И, будто забыв про нас, надолго прильнул к окулярам стереотрубы. Из скупых его слов мы поняли, что полк ведет бой за небольшую высоту 13.0 и что успех пока не на нашей стороне, у немцев много минометов, а подавить нечем. Что там думают, за рекой, о доставке снарядов?.. Было ясно, что подполковнику теперь не до нас, ему будет лучше и спокойней, если мы удалимся куда-нибудь подальше, в безопасное место. Так мы и сделали.

В тот день командный пункт 902-го стрелкового полка отделяло от подземного кабинета Адольфа Гитлера расстояние в семьдесят километров. И без малого три месяца времени.

Мы с Гончаруком благополучно вернулись за Одер, ни разу не попав под бомбежку. В штабе 5-й ударной армии я узнал от генерала Берзарина, что Георгию Матвеевичу Леневу присвоено звание Героя Советского Союза. Но это пока секрет. Николай Эрастович намеревался вскорости отправиться на плацдарм и самолично поздравить Ленева.

* * *

Пройдет немного времени, и мне вновь доведется побывать на 1-м Белорусском фронте, встретиться с маршалом Жуковым, генералом Берзариным, с подполковниками Леневым и Гончаруком. В конце апреля 1945, года, когда бои развернулись непосредственно в немецкой столице. Доведется увидеть, как взметнулось над куполом рейхстага победное знамя. Большое ликование, прекрасный подарок народу к празднику 1 Мая. Однако рейхстаг — это лишь мощное своеобразное здание, в какой-то мере символизирующее немецкую государственность.
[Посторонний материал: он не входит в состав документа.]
-- ==== Sys2Proof/Config.lean ====
section
/-! DEFINITION. What the manual leaves open: uninterpreted constants without a body. Nothing can evaluate them or
prove a value of them, so a statement holds whatever they are (notes/assumptions/3, 4, 5). -/

namespace Sys2Proof.Config

/-- A fresh free value, numbered by the counter `State.free`: readings and values the manual does not give. -/
opaque freeWord : Nat → Word64

/-- vrecip on an FP32 encoding (R268: a fixed function of the input bits; the ENR holds its bits). -/
opaque recipBits : Word32 → Word32

/-- vrsqrt on an FP32 encoding (R268). -/
opaque rsqrtBits : Word32 → Word32

/-- vexp on an FP32 encoding (R268). -/
opaque expBits : Word32 → Word32

/-- vlog on an FP32 encoding (R268). -/
opaque logBits : Word32 → Word32

/-- The activation functions of codes 0x0100-0x01FF: code, the parameter words and the inputs of one element
(R272, R572: the composition is listed in the ENR, which the manual does not contain). -/
opaque activation : Nat → List Word32 → List Word32 → Word32

/-- The raw score of a steep ATTENTION command (R275 names no purpose codes for its streams): the precision word, the range exponents, the
encodings of the query row and of the key row. -/
opaque steepScore : Nat → Int → Int → List Nat → List Nat → Word32

/-- The range exponent of a side of a layer that no census entry gives: layer number, side (R172, R274). -/
opaque layerExp : Nat → Nat → BitVec 8

/-- The result of a K chunk one of whose sides alone is steep: R159 lets such a word run in exact mode, and no rule gives its arithmetic.
The range exponents and the operands, each as sign, significand and unit. -/
opaque mixedChunk : Int → Int → List (Bool × Nat × Int) → List (Bool × Nat × Int) → Word32

/-- The range exponent of a census entry that cannot be read at a step start, by entry (R208, R571). -/
opaque lostExp : Nat → BitVec 8

/-- SHAKE256 of a byte string, taken to a length (R345, R346, R500, R515, R546). -/
opaque shake256 : List Byte → Nat → List Byte

/-- Ed448 verification: public key, context, message, signature (R345, R500, R514, R546; RFC 8032). -/
opaque ed448Verify : List Byte → List Byte → List Byte → List Byte → Bool

/-- Ed448 signature by the module's identity key: context, message (R513). -/
opaque ed448Sign : List Byte → List Byte → List Byte

/-- A fresh X448 key pair's public half, numbered (R344; RFC 7748). -/
opaque x448Public : Nat → List Byte

/-- The X448 shared secret of key pair n with a remote public key (R346). -/
opaque x448Shared : Nat → List Byte → List Byte

/-- A fresh nonce, numbered (R345). -/
opaque nonce : Nat → List Byte

/-- AES-256-GCM: key, nonce, associated data, plaintext; the ciphertext and the tag (R346, R348). -/
opaque aesGcm : List Byte → List Byte → List Byte → List Byte → List Byte × List Byte

/-- The fixed UDP source port of a session, numbered (R337 gives no value). -/
opaque udpPort : Nat → Half

/-- Fields of the IP header that the manual does not mention: 0 the flow label of IPv6, 1 the hop limit or time to live, 2 the
identification of IPv4, 3 its flags and fragment offset (R338 allows no fragmentation), for a packet number. -/
opaque ipField : Nat → Nat → Nat

/-- What the quantum of the deficit round robin of R339 has, for one unit of weight, beyond the largest frame. -/
opaque drrExtra : Nat

/-- The row of its channel that an HBM address lies in, the channels of R244 being laid out in rows as JEDEC says (R248). -/
opaque hbmRow : Nat → Nat

/-- The content of a Curator record copy, numbered by its SEQ (R497 gives its framing and not its content). -/
opaque recordImage : Nat → List Byte

/-- The bytes of the fuse banks other than the identity secret, for a fused SVN and revoked key slots (R515 gives no order). -/
opaque fuseImage : Nat → Nat → List Byte

/-- Where in BUF the collective engine keeps a block: point code, owner, block number (R391 gives no layout). -/
opaque bufPlace : Nat → Nat → Nat → Nat

/-- A reading that the module shows continuously and that nothing in the manual fixes: register address and field, time (R494, R495). -/
opaque reading : Nat → Nat → Nat

/-- A word of the journal window: register address and the number of journal entries (R506, R517 give no layout). -/
opaque journalWord : Nat → Nat → Nat

end Sys2Proof.Config
end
Но реальное управление страной и войной осуществлялось не оттуда, а из рейхсканцелярии, из кабинета Гитлера, скрытого в глубоком подземелье. После падения рейхстага канонада в германской столице отнюдь не прекратилась, кровопролитные бои продолжались за самый центр юрода, превращенный в "крепость внутри крепости", защищаемый отборными подразделениями СС. Трудная и высокая честь в полном смысле слова добить врага в его собственной берлоге выпала воинам 248-й стрелковой дивизии полковника Н. З. Галая и 301-й стрелковой дивизии полковника В. С. Антонова из состава 9-го стрелкового корпуса 5-й ударной армии генерала Н. Э. Берзарина.

30 апреля около полудня командир 902-го стрелкового полка 248-й стрелковой дивизии подполковник Георгии Матвеевич Ленев из развалин только что очищенного от фашистов дома увидел впереди массивное угрюмое серое здание рейхсканцелярии, на фасаде которого распластал крылья огромный хищный орел со свастикой. Бетонная ограда окружала двор-сад, и где-то там, за этой оградой, скрывался фюрер со своими приближенными, все еще пытаясь командовать очагами сопротивления, надеясь на помощь Берлину извне.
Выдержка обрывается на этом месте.